Lanling wine, brewed with tulips, is in a glittering jade bowl, shining with amber beauty. As long as the host can make the guests drink heartily, the guests can't tell where their hometown is and where they are from.
Original poem:
Lanling wine tulips, jade bowls filled with amber light.
But I got the host drunk and didn't know where it was.
Author: Tang Libai
Poetry appreciation
In the 28th year of Kaiyuan (740), Li Bai traveled to the eastern foothills in spring and entered Beijing in autumn two years later. During this time, poets are wandering in the east foot. This poem is this time. Lanling, an ancient county name, returned to Chu during the Warring States Period and is located in Lanling Town, southwest of Cangshan County, Shandong Province. The first two sentences of this poem are about the beauty of wine. Tulip, the original name of vanilla. This herb is used to make wine, so the wine is called tulip.
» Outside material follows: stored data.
@[simp] theorem presentCompletion_frame (s : State) :
    (presentCompletion s).pending = s.pending ∧ (presentCompletion s).dev = s.dev ∧
      (presentCompletion s).tb = s.tb ∧ (presentCompletion s).cins = s.cins ∧
      (presentCompletion s).groups = s.groups ∧ (presentCompletion s).zones = s.zones ∧
      (presentCompletion s).tallies = s.tallies ∧ (presentCompletion s).glyphs = s.glyphs ∧
      (presentCompletion s).bindings = s.bindings ∧ (presentCompletion s).slots = s.slots ∧
      (presentCompletion s).staging = s.staging ∧ (presentCompletion s).channels = s.channels ∧
      (presentCompletion s).waitQueue = s.waitQueue ∧ (presentCompletion s).rrNext = s.rrNext ∧
      (presentCompletion s).flight = s.flight ∧ (presentCompletion s).ports = s.ports ∧
      (presentCompletion s).lists = s.lists ∧ (presentCompletion s).regions = s.regions ∧
      (presentCompletion s).ringU = s.ringU ∧ (presentCompletion s).ringB = s.ringB ∧
      (presentCompletion s).passOver = s.passOver := by
  simp [presentCompletion]

@[simp] theorem chooseWrite_frame (s : State) :
    (chooseWrite s).pending = s.pending ∧ (chooseWrite s).dev = s.dev ∧ (chooseWrite s).tb = s.tb ∧
      (chooseWrite s).cins = s.cins ∧ (chooseWrite s).groups = s.groups ∧ (chooseWrite s).zones = s.zones ∧
      (chooseWrite s).tallies = s.tallies ∧ (chooseWrite s).glyphs = s.glyphs ∧
      (chooseWrite s).bindings = s.bindings ∧ (chooseWrite s).slots = s.slots ∧
      (chooseWrite s).staging = s.staging ∧ (chooseWrite s).channels = s.channels ∧
      (chooseWrite s).waitQueue = s.waitQueue ∧ (chooseWrite s).rrNext = s.rrNext ∧
      (chooseWrite s).flight = s.flight ∧ (chooseWrite s).ports = s.ports ∧ (chooseWrite s).lists = s.lists ∧
      (chooseWrite s).regions = s.regions ∧ (chooseWrite s).ringU = s.ringU ∧ (chooseWrite s).ringB = s.ringB ∧
      (chooseWrite s).passOver = s.passOver := by
  unfold chooseWrite; try dsimp only
  repeat' split
  all_goals simp

@[simp] theorem withdrawStaleEvent_frame (s : State) :
    (withdrawStaleEvent s).pending = s.pending ∧ (withdrawStaleEvent s).dev = s.dev ∧
      (withdrawStaleEvent s).tb = s.tb ∧ (withdrawStaleEvent s).cins = s.cins ∧
      (withdrawStaleEvent s).groups = s.groups ∧ (withdrawStaleEvent s).zones = s.zones ∧
      (withdrawStaleEvent s).tallies = s.tallies ∧ (withdrawStaleEvent s).glyphs = s.glyphs ∧
      (withdrawStaleEvent s).bindings = s.bindings ∧ (withdrawStaleEvent s).slots = s.slots ∧
      (withdrawStaleEvent s).staging = s.staging ∧ (withdrawStaleEvent s).channels = s.channels ∧
      (withdrawStaleEvent s).waitQueue = s.waitQueue ∧ (withdrawStaleEvent s).rrNext = s.rrNext ∧
      (withdrawStaleEvent s).flight = s.flight ∧ (withdrawStaleEvent s).ports = s.ports ∧
      (withdrawStaleEvent s).lists = s.lists ∧ (withdrawStaleEvent s).regions = s.regions ∧
      (withdrawStaleEvent s).ringU = s.ringU ∧ (withdrawStaleEvent s).ringB = s.ringB ∧
      (withdrawStaleEvent s).passOver = s.passOver := by
  unfold withdrawStaleEvent; try dsimp only
  repeat' split
  all_goals simp

@[simp] theorem handPanelFault_frame (p : PanelId) (n : Word) (s : State) :
    (handPanelFault p n s).pending = s.pending ∧ (handPanelFault p n s).dev = s.dev ∧
      (handPanelFault p n s).tb = s.tb ∧ (handPanelFault p n s).cins = s.cins ∧
      (handPanelFault p n s).groups = s.groups ∧ (handPanelFault p n s).zones = s.zones ∧
      (handPanelFault p n s).tallies = s.tallies ∧ (handPanelFault p n s).glyphs = s.glyphs ∧
      (handPanelFault p n s).bindings = s.bindings ∧ (handPanelFault p n s).slots = s.slots ∧
      (handPanelFault p n s).staging = s.staging ∧ (handPanelFault p n s).channels = s.channels ∧
      (handPanelFault p n s).waitQueue = s.waitQueue ∧ (handPanelFault p n s).rrNext = s.rrNext ∧
      (handPanelFault p n s).flight = s.flight ∧ (handPanelFault p n s).ports = s.ports ∧
      (handPanelFault p n s).lists = s.lists ∧ (handPanelFault p n s).regions = s.regions ∧
      (handPanelFault p n s).ringU = s.ringU ∧ (handPanelFault p n s).ringB = s.ringB ∧
      (handPanelFault p n s).passOver = s.passOver := by
  unfold handPanelFault; try dsimp only
  repeat' split
  all_goals simp

@[simp] theorem handRingFault_frame (r : RingId) (c : RingCause) (s : State) :
    (handRingFault r c s).pending = s.pending ∧ (handRingFault r c s).dev = s.dev ∧
      (handRingFault r c s).tb = s.tb ∧ (handRingFault r c s).cins = s.cins ∧
      (handRingFault r c s).groups = s.groups ∧ (handRingFault r c s).zones = s.zones ∧
      (handRingFault r c s).tallies = s.tallies ∧ (handRingFault r c s).glyphs = s.glyphs ∧
      (handRingFault r c s).bindings = s.bindings ∧ (handRingFault r c s).slots = s.slots ∧
      (handRingFault r c s).staging = s.staging ∧ (handRingFault r c s).channels = s.channels ∧
      (handRingFault r c s).waitQueue = s.waitQueue ∧ (handRingFault r c s).rrNext = s.rrNext ∧
      (handRingFault r c s).flight = s.flight ∧ (handRingFault r c s).ports = s.ports ∧
      (handRingFault r c s).lists = s.lists ∧ (handRingFault r c s).regions = s.regions ∧
      (handRingFault r c s).ringU = s.ringU ∧ (handRingFault r c s).ringB = s.ringB ∧
      (handRingFault r c s).passOver = s.passOver := by
  unfold handRingFault; try dsimp only
  repeat' split
  all_goals simp

@[simp] theorem clearEvent_frame (e : EventSource) (s : State) :
    (clearEvent e s).pending = s.pending ∧ (clearEvent e s).dev = s.dev ∧ (clearEvent e s).tb = s.tb ∧
      (clearEvent e s).cins = s.cins ∧ (clearEvent e s).groups = s.groups ∧ (clearEvent e s).zones = s.zones ∧
      (clearEvent e s).glyphs = s.glyphs ∧ (clearEvent e s).bindings = s.bindings ∧
      (clearEvent e s).slots = s.slots ∧ (clearEvent e s).staging = s.staging ∧
      (clearEvent e s).channels = s.channels ∧ (clearEvent e s).waitQueue = s.waitQueue ∧
      (clearEvent e s).rrNext = s.rrNext ∧ (clearEvent e s).flight = s.flight ∧ (clearEvent e s).ports = s.ports ∧
      (clearEvent e s).lists = s.lists ∧ (clearEvent e s).regions = s.regions ∧ (clearEvent e s).ringU = s.ringU ∧
      (clearEvent e s).ringB = s.ringB ∧ (clearEvent e s).passOver = s.passOver := by
  unfold clearEvent; try dsimp only
  repeat' split
  all_goals simp

@[simp] theorem dropQueue_frame (s : State) :
    (dropQueue s).pending = s.pending ∧ (dropQueue s).dev = s.dev ∧ (dropQueue s).tb = s.tb ∧
      (dropQueue s).cins = s.cins ∧ (dropQueue s).groups = s.groups ∧ (dropQueue s).zones = s.zones ∧
      (dropQueue s).tallies = s.tallies ∧ (dropQueue s).glyphs = s.glyphs ∧ (dropQueue s).bindings = s.bindings ∧
      (dropQueue s).slots = s.slots ∧ (dropQueue s).staging = s.staging ∧ (dropQueue s).channels = s.channels ∧
      (dropQueue s).waitQueue = s.waitQueue ∧ (dropQueue s).rrNext = s.rrNext ∧ (dropQueue s).flight = s.flight ∧
      (dropQueue s).ports = s.ports ∧ (dropQueue s).lists = s.lists ∧ (dropQueue s).regions = s.regions ∧
      (dropQueue s).passOver = s.passOver := by
  unfold dropQueue
  refine ⟨?_, ?_, ?_, ?_, ?_, ?_, ?_, ?_, ?_, ?_, ?_, ?_, ?_, ?_, ?_, ?_, ?_, ?_, ?_⟩ <;> exact (foldl_keeps (by intros; simp) _ _).trans (by simp)

@[simp] theorem qfaultState_frame (c : PosterCause) (s : State) :
    (qfaultState c s).pending = s.pending ∧ (qfaultState c s).tb = s.tb ∧ (qfaultState c s).cins = s.cins ∧
      (qfaultState c s).groups = s.groups ∧ (qfaultState c s).zones = s.zones ∧
      (qfaultState c s).tallies = s.tallies ∧ (qfaultState c s).glyphs = s.glyphs ∧
      (qfaultState c s).bindings = s.bindings ∧ (qfaultState c s).slots = s.slots ∧
      (qfaultState c s).staging = s.staging ∧ (qfaultState c s).channels = s.channels ∧
      (qfaultState c s).waitQueue = s.waitQueue ∧ (qfaultState c s).rrNext = s.rrNext ∧
      (qfaultState c s).flight = s.flight ∧ (qfaultState c s).ports = s.ports ∧ (qfaultState c s).lists = s.lists ∧
      (qfaultState c s).regions = s.regions ∧ (qfaultState c s).ringU = s.ringU ∧
      (qfaultState c s).ringB = s.ringB ∧ (qfaultState c s).passOver = s.passOver := by
  simp [qfaultState]

@[simp] theorem enterQfault_frame (c : PosterCause) (s : State) :
    (enterQfault c s).pending = s.pending ∧ (enterQfault c s).tb = s.tb ∧ (enterQfault c s).cins = s.cins ∧
      (enterQfault c s).groups = s.groups ∧ (enterQfault c s).zones = s.zones ∧
      (enterQfault c s).tallies = s.tallies ∧ (enterQfault c s).glyphs = s.glyphs ∧
      (enterQfault c s).bindings = s.bindings ∧ (enterQfault c s).slots = s.slots ∧
      (enterQfault c s).staging = s.staging ∧ (enterQfault c s).channels = s.channels ∧
      (enterQfault c s).waitQueue = s.waitQueue ∧ (enterQfault c s).rrNext = s.rrNext ∧
      (enterQfault c s).flight = s.flight ∧ (enterQfault c s).ports = s.ports ∧ (enterQfault c s).lists = s.lists ∧
      (enterQfault c s).regions = s.regions ∧ (enterQfault c s).passOver = s.passOver := by
  simp [enterQfault]

@[simp] theorem advancePost_frame (s : State) :
    (advancePost s).pending = s.pending ∧ (advancePost s).dev = s.dev ∧ (advancePost s).tb = s.tb ∧
      (advancePost s).cins = s.cins ∧ (advancePost s).groups = s.groups ∧ (advancePost s).zones = s.zones ∧
      (advancePost s).tallies = s.tallies ∧ (advancePost s).glyphs = s.glyphs ∧
      (advancePost s).bindings = s.bindings ∧ (advancePost s).slots = s.slots ∧
      (advancePost s).staging = s.staging ∧ (advancePost s).channels = s.channels ∧
      (advancePost s).waitQueue = s.waitQueue ∧ (advancePost s).rrNext = s.rrNext ∧
      (advancePost s).flight = s.flight ∧ (advancePost s).ports = s.ports ∧ (advancePost s).lists = s.lists ∧
      (advancePost s).regions = s.regions ∧ (advancePost s).ringU = s.ringU ∧ (advancePost s).ringB = s.ringB ∧
      (advancePost s).passOver = s.passOver := by
  simp [advancePost]

@[simp] theorem posterWritten_frame (w : PosterWrite) (s : State) :
    (posterWritten w s).pending = s.pending ∧ (posterWritten w s).dev = s.dev ∧ (posterWritten w s).tb = s.tb ∧
      (posterWritten w s).cins = s.cins ∧ (posterWritten w s).groups = s.groups ∧
      (posterWritten w s).zones = s.zones ∧ (posterWritten w s).tallies = s.tallies ∧
      (posterWritten w s).glyphs = s.glyphs ∧ (posterWritten w s).bindings = s.bindings ∧
      (posterWritten w s).slots = s.slots ∧ (posterWritten w s).staging = s.staging ∧
      (posterWritten w s).channels = s.channels ∧ (posterWritten w s).waitQueue = s.waitQueue ∧
      (posterWritten w s).rrNext = s.rrNext ∧ (posterWritten w s).flight = s.flight ∧
      (posterWritten w s).ports = s.ports ∧ (posterWritten w s).lists = s.lists ∧
      (posterWritten w s).regions = s.regions ∧ (posterWritten w s).passOver = s.passOver := by
  unfold posterWritten; try dsimp only
  repeat' split
  all_goals simp

@[simp] theorem posterFailed_frame (w : PosterWrite) (c : PosterCause) (s : State) :
    (posterFailed w c s).pending = s.pending ∧ (posterFailed w c s).tb = s.tb ∧
      (posterFailed w c s).cins = s.cins ∧ (posterFailed w c s).groups = s.groups ∧
      (posterFailed w c s).zones = s.zones ∧ (posterFailed w c s).tallies = s.tallies ∧
      (posterFailed w c s).glyphs = s.glyphs ∧ (posterFailed w c s).bindings = s.bindings ∧
      (posterFailed w c s).slots = s.slots ∧ (posterFailed w c s).staging = s.staging ∧
      (posterFailed w c s).channels = s.channels ∧ (posterFailed w c s).waitQueue = s.waitQueue ∧
      (posterFailed w c s).rrNext = s.rrNext ∧ (posterFailed w c s).flight = s.flight ∧
      (posterFailed w c s).ports = s.ports ∧ (posterFailed w c s).lists = s.lists ∧
      (posterFailed w c s).regions = s.regions ∧ (posterFailed w c s).passOver = s.passOver := by
  unfold posterFailed; split <;> (try split) <;> simp

end Sys2Proof.Machine
end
This wine is in a jade bowl and has an amber luster.
"Amber", a fossil of coniferous resin, is yellowish brown or reddish brown. When writing wine, I used my mother tongue, but I felt that the words were gorgeous and flashing. "Tulip", "Jade Bowl" and "Amber" are combined into a magnificent work. Its color, fragrance and taste can be seen, touched and smelled. This is because the image itself has a kind of tension, which tempts and attracts people, forming a strong alcohol smell that seems to be intertwined, without realizing that wine is not intoxicating.
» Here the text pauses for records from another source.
@[simp] theorem issuePoster_frame (w : PosterWrite) (l : List Byte) (s : State) :
    (issuePoster w l s).pending = s.pending ∧ (issuePoster w l s).dev = s.dev ∧ (issuePoster w l s).tb = s.tb ∧
      (issuePoster w l s).cins = s.cins ∧ (issuePoster w l s).groups = s.groups ∧
      (issuePoster w l s).zones = s.zones ∧ (issuePoster w l s).tallies = s.tallies ∧
      (issuePoster w l s).glyphs = s.glyphs ∧ (issuePoster w l s).bindings = s.bindings ∧
      (issuePoster w l s).slots = s.slots ∧ (issuePoster w l s).staging = s.staging ∧
      (issuePoster w l s).channels = s.channels ∧ (issuePoster w l s).waitQueue = s.waitQueue ∧
      (issuePoster w l s).rrNext = s.rrNext ∧ (issuePoster w l s).ports = s.ports ∧
      (issuePoster w l s).lists = s.lists ∧ (issuePoster w l s).regions = s.regions ∧
      (issuePoster w l s).ringU = s.ringU ∧ (issuePoster w l s).ringB = s.ringB ∧
      (issuePoster w l s).passOver = s.passOver := by
  simp [issuePoster]

@[simp] theorem issueCompletion_frame (s : State) :
    (issueCompletion s).pending = s.pending ∧ (issueCompletion s).dev = s.dev ∧ (issueCompletion s).tb = s.tb ∧
      (issueCompletion s).cins = s.cins ∧ (issueCompletion s).groups = s.groups ∧
      (issueCompletion s).zones = s.zones ∧ (issueCompletion s).tallies = s.tallies ∧
      (issueCompletion s).glyphs = s.glyphs ∧ (issueCompletion s).bindings = s.bindings ∧
      (issueCompletion s).slots = s.slots ∧ (issueCompletion s).staging = s.staging ∧
      (issueCompletion s).channels = s.channels ∧ (issueCompletion s).waitQueue = s.waitQueue ∧
      (issueCompletion s).rrNext = s.rrNext ∧ (issueCompletion s).ports = s.ports ∧
      (issueCompletion s).lists = s.lists ∧ (issueCompletion s).regions = s.regions ∧
      (issueCompletion s).ringU = s.ringU ∧ (issueCompletion s).ringB = s.ringB ∧
      (issueCompletion s).passOver = s.passOver := by
  unfold issueCompletion; try dsimp only
  repeat' split
  all_goals simp

@[simp] theorem issueEvent_frame (e : EventSource) (s : State) :
    (issueEvent e s).pending = s.pending ∧ (issueEvent e s).dev = s.dev ∧ (issueEvent e s).tb = s.tb ∧
      (issueEvent e s).cins = s.cins ∧ (issueEvent e s).groups = s.groups ∧ (issueEvent e s).zones = s.zones ∧
      (issueEvent e s).glyphs = s.glyphs ∧ (issueEvent e s).bindings = s.bindings ∧
      (issueEvent e s).slots = s.slots ∧ (issueEvent e s).staging = s.staging ∧
      (issueEvent e s).channels = s.channels ∧ (issueEvent e s).waitQueue = s.waitQueue ∧
      (issueEvent e s).rrNext = s.rrNext ∧ (issueEvent e s).ports = s.ports ∧ (issueEvent e s).lists = s.lists ∧
      (issueEvent e s).regions = s.regions ∧ (issueEvent e s).ringU = s.ringU ∧ (issueEvent e s).ringB = s.ringB ∧
      (issueEvent e s).passOver = s.passOver := by
  simp [issueEvent]

@[simp] theorem issueRead_frame (q : Requester) (n : Nat) (s : State) :
    (issueRead q n s).pending = s.pending ∧ (issueRead q n s).dev = s.dev ∧ (issueRead q n s).tb = s.tb ∧
      (issueRead q n s).cins = s.cins ∧ (issueRead q n s).groups = s.groups ∧ (issueRead q n s).zones = s.zones ∧
      (issueRead q n s).tallies = s.tallies ∧ (issueRead q n s).glyphs = s.glyphs ∧
      (issueRead q n s).bindings = s.bindings ∧ (issueRead q n s).slots = s.slots ∧
      (issueRead q n s).staging = s.staging ∧ (issueRead q n s).channels = s.channels ∧
      (issueRead q n s).waitQueue = s.waitQueue ∧ (issueRead q n s).rrNext = s.rrNext ∧
      (issueRead q n s).ports = s.ports ∧ (issueRead q n s).lists = s.lists ∧
      (issueRead q n s).regions = s.regions ∧ (issueRead q n s).ringU = s.ringU ∧
      (issueRead q n s).ringB = s.ringB ∧ (issueRead q n s).passOver = s.passOver ∧
      (issueRead q n s).cpo = s.cpo := by
  simp [issueRead]

@[simp] theorem issueSetup_frame (a : Addr) (s : State) :
    (issueSetup a s).dev = { s.dev with setupRead := none } ∧ (issueSetup a s).pending = s.pending ∧
      (issueSetup a s).tb = s.tb ∧ (issueSetup a s).cins = s.cins ∧ (issueSetup a s).groups = s.groups ∧
      (issueSetup a s).zones = s.zones ∧ (issueSetup a s).tallies = s.tallies ∧ (issueSetup a s).glyphs = s.glyphs ∧
      (issueSetup a s).bindings = s.bindings ∧ (issueSetup a s).slots = s.slots ∧
      (issueSetup a s).staging = s.staging ∧ (issueSetup a s).channels = s.channels ∧
      (issueSetup a s).waitQueue = s.waitQueue ∧ (issueSetup a s).rrNext = s.rrNext ∧
      (issueSetup a s).ports = s.ports ∧ (issueSetup a s).lists = s.lists ∧ (issueSetup a s).regions = s.regions ∧
      (issueSetup a s).ringU = s.ringU ∧ (issueSetup a s).ringB = s.ringB ∧ (issueSetup a s).passOver = s.passOver ∧
      (issueSetup a s).cpo = s.cpo := by
  simp [issueSetup]

@[simp] theorem issueChannel_frame (c : Fin 4) (op : Operation) (s : State) :
    (issueChannel c op s).pending = s.pending ∧ (issueChannel c op s).dev = s.dev ∧
      (issueChannel c op s).tb = s.tb ∧ (issueChannel c op s).cins = s.cins ∧
      (issueChannel c op s).groups = s.groups ∧ (issueChannel c op s).zones = s.zones ∧
      (issueChannel c op s).tallies = s.tallies ∧ (issueChannel c op s).glyphs = s.glyphs ∧
      (issueChannel c op s).bindings = s.bindings ∧ (issueChannel c op s).slots = s.slots ∧
      (issueChannel c op s).staging = s.staging ∧ (issueChannel c op s).waitQueue = s.waitQueue ∧
      (issueChannel c op s).ports = s.ports ∧ (issueChannel c op s).lists = s.lists ∧
      (issueChannel c op s).regions = s.regions ∧ (issueChannel c op s).ringU = s.ringU ∧
      (issueChannel c op s).ringB = s.ringB ∧ (issueChannel c op s).passOver = s.passOver ∧
      (issueChannel c op s).cpo = s.cpo := by
  simp [issueChannel]

@[simp] theorem issueRecordsAndData_frame (s : State) :
    (issueRecordsAndData s).dev = s.dev ∧ (issueRecordsAndData s).pending = s.pending ∧
      (issueRecordsAndData s).tb = s.tb ∧ (issueRecordsAndData s).cins = s.cins ∧
      (issueRecordsAndData s).groups = s.groups ∧ (issueRecordsAndData s).zones = s.zones ∧
      (issueRecordsAndData s).tallies = s.tallies ∧ (issueRecordsAndData s).glyphs = s.glyphs ∧
      (issueRecordsAndData s).bindings = s.bindings ∧ (issueRecordsAndData s).slots = s.slots ∧
      (issueRecordsAndData s).staging = s.staging ∧ (issueRecordsAndData s).waitQueue = s.waitQueue ∧
      (issueRecordsAndData s).ports = s.ports ∧ (issueRecordsAndData s).lists = s.lists ∧
      (issueRecordsAndData s).regions = s.regions ∧ (issueRecordsAndData s).ringU = s.ringU ∧
      (issueRecordsAndData s).ringB = s.ringB ∧ (issueRecordsAndData s).passOver = s.passOver ∧
      (issueRecordsAndData s).cpo = s.cpo := by
  unfold issueRecordsAndData; try dsimp only
  repeat' split
  all_goals simp

@[simp] theorem issue_frame (s : State) :
    (issue s).pending = s.pending ∧ (issue s).tb = s.tb ∧ (issue s).cins = s.cins ∧ (issue s).groups = s.groups ∧
      (issue s).zones = s.zones ∧ (issue s).glyphs = s.glyphs ∧ (issue s).bindings = s.bindings ∧
      (issue s).slots = s.slots ∧ (issue s).staging = s.staging ∧ (issue s).waitQueue = s.waitQueue ∧
      (issue s).ports = s.ports ∧ (issue s).lists = s.lists ∧ (issue s).regions = s.regions ∧
      (issue s).ringU = s.ringU ∧ (issue s).ringB = s.ringB ∧ (issue s).passOver = s.passOver := by
  unfold issue; try dsimp only
  repeat' split
  all_goals simp

/-- An issue changes nothing of DC but the setup read presented. -/
theorem issue_dev (s : State) : (issue s).dev = s.dev ∨ (issue s).dev = { s.dev with setupRead := none } := by
  unfold issue; try dsimp only
  repeat' split
  all_goals simp

@[simp] theorem freeBus_frame (s : State) :
    (freeBus s).pending = s.pending ∧ (freeBus s).dev = s.dev ∧ (freeBus s).tb = s.tb ∧ (freeBus s).cins = s.cins ∧
      (freeBus s).groups = s.groups ∧ (freeBus s).zones = s.zones ∧ (freeBus s).tallies = s.tallies ∧
      (freeBus s).glyphs = s.glyphs ∧ (freeBus s).bindings = s.bindings ∧ (freeBus s).slots = s.slots ∧
      (freeBus s).staging = s.staging ∧ (freeBus s).channels = s.channels ∧ (freeBus s).waitQueue = s.waitQueue ∧
      (freeBus s).rrNext = s.rrNext ∧ (freeBus s).ports = s.ports ∧ (freeBus s).lists = s.lists ∧
      (freeBus s).regions = s.regions ∧ (freeBus s).ringU = s.ringU ∧ (freeBus s).ringB = s.ringB ∧
      (freeBus s).passOver = s.passOver ∧ (freeBus s).cpo = s.cpo := by
  simp [freeBus]

@[simp] theorem ringReadEnds_frame (r : RingId) (a : ReadEnd) (s : State) :
    (ringReadEnds r a s).pending = s.pending ∧ (ringReadEnds r a s).dev = s.dev ∧ (ringReadEnds r a s).tb = s.tb ∧
      (ringReadEnds r a s).cins = s.cins ∧ (ringReadEnds r a s).groups = s.groups ∧
      (ringReadEnds r a s).zones = s.zones ∧ (ringReadEnds r a s).tallies = s.tallies ∧
      (ringReadEnds r a s).glyphs = s.glyphs ∧ (ringReadEnds r a s).bindings = s.bindings ∧
      (ringReadEnds r a s).slots = s.slots ∧ (ringReadEnds r a s).staging = s.staging ∧
      (ringReadEnds r a s).channels = s.channels ∧ (ringReadEnds r a s).waitQueue = s.waitQueue ∧
      (ringReadEnds r a s).rrNext = s.rrNext ∧ (ringReadEnds r a s).flight = s.flight ∧
      (ringReadEnds r a s).ports = s.ports ∧ (ringReadEnds r a s).lists = s.lists ∧
      (ringReadEnds r a s).regions = s.regions ∧ (ringReadEnds r a s).passOver = s.passOver := by
  unfold ringReadEnds; try dsimp only
  repeat' split
  all_goals simp

@[simp] theorem posterWriteEnds_frame (w : PosterWrite) (a : WriteEnd) (s : State) :
    (posterWriteEnds w a s).pending = s.pending ∧ (posterWriteEnds w a s).tb = s.tb ∧
      (posterWriteEnds w a s).cins = s.cins ∧ (posterWriteEnds w a s).groups = s.groups ∧
      (posterWriteEnds w a s).zones = s.zones ∧ (posterWriteEnds w a s).tallies = s.tallies ∧
      (posterWriteEnds w a s).glyphs = s.glyphs ∧ (posterWriteEnds w a s).bindings = s.bindings ∧
      (posterWriteEnds w a s).slots = s.slots ∧ (posterWriteEnds w a s).staging = s.staging ∧
      (posterWriteEnds w a s).channels = s.channels ∧ (posterWriteEnds w a s).waitQueue = s.waitQueue ∧
      (posterWriteEnds w a s).rrNext = s.rrNext ∧ (posterWriteEnds w a s).flight = s.flight ∧
      (posterWriteEnds w a s).ports = s.ports ∧ (posterWriteEnds w a s).lists = s.lists ∧
      (posterWriteEnds w a s).regions = s.regions ∧ (posterWriteEnds w a s).passOver = s.passOver := by
  unfold posterWriteEnds; try dsimp only
  repeat' split
  all_goals simp

@[simp] theorem freeChannel_frame (c : Fin 4) (s : State) :
    (freeChannel c s).pending = s.pending ∧ (freeChannel c s).dev = s.dev ∧ (freeChannel c s).tb = s.tb ∧
      (freeChannel c s).cins = s.cins ∧ (freeChannel c s).groups = s.groups ∧ (freeChannel c s).zones = s.zones ∧
      (freeChannel c s).tallies = s.tallies ∧ (freeChannel c s).glyphs = s.glyphs ∧
      (freeChannel c s).bindings = s.bindings ∧ (freeChannel c s).slots = s.slots ∧
      (freeChannel c s).staging = s.staging ∧ (freeChannel c s).rrNext = s.rrNext ∧
      (freeChannel c s).flight = s.flight ∧ (freeChannel c s).ports = s.ports ∧
      (freeChannel c s).regions = s.regions ∧ (freeChannel c s).ringU = s.ringU ∧
      (freeChannel c s).ringB = s.ringB ∧ (freeChannel c s).passOver = s.passOver ∧
      (freeChannel c s).cpo = s.cpo := by
  simp [freeChannel]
The third sentence "can make guests drunk" means "good wine", but the qualifier "but make the host drunk" is added in front of it, saying that as long as the host can make the guests drunk, then "I don't know where the other place is". I had no idea when I was in a "foreign land". The implication is that I suddenly returned to my hometown. The last sentence, pretending to be broad-minded, is based on assumptions ("but be the master"), so it is more and more thoughtful.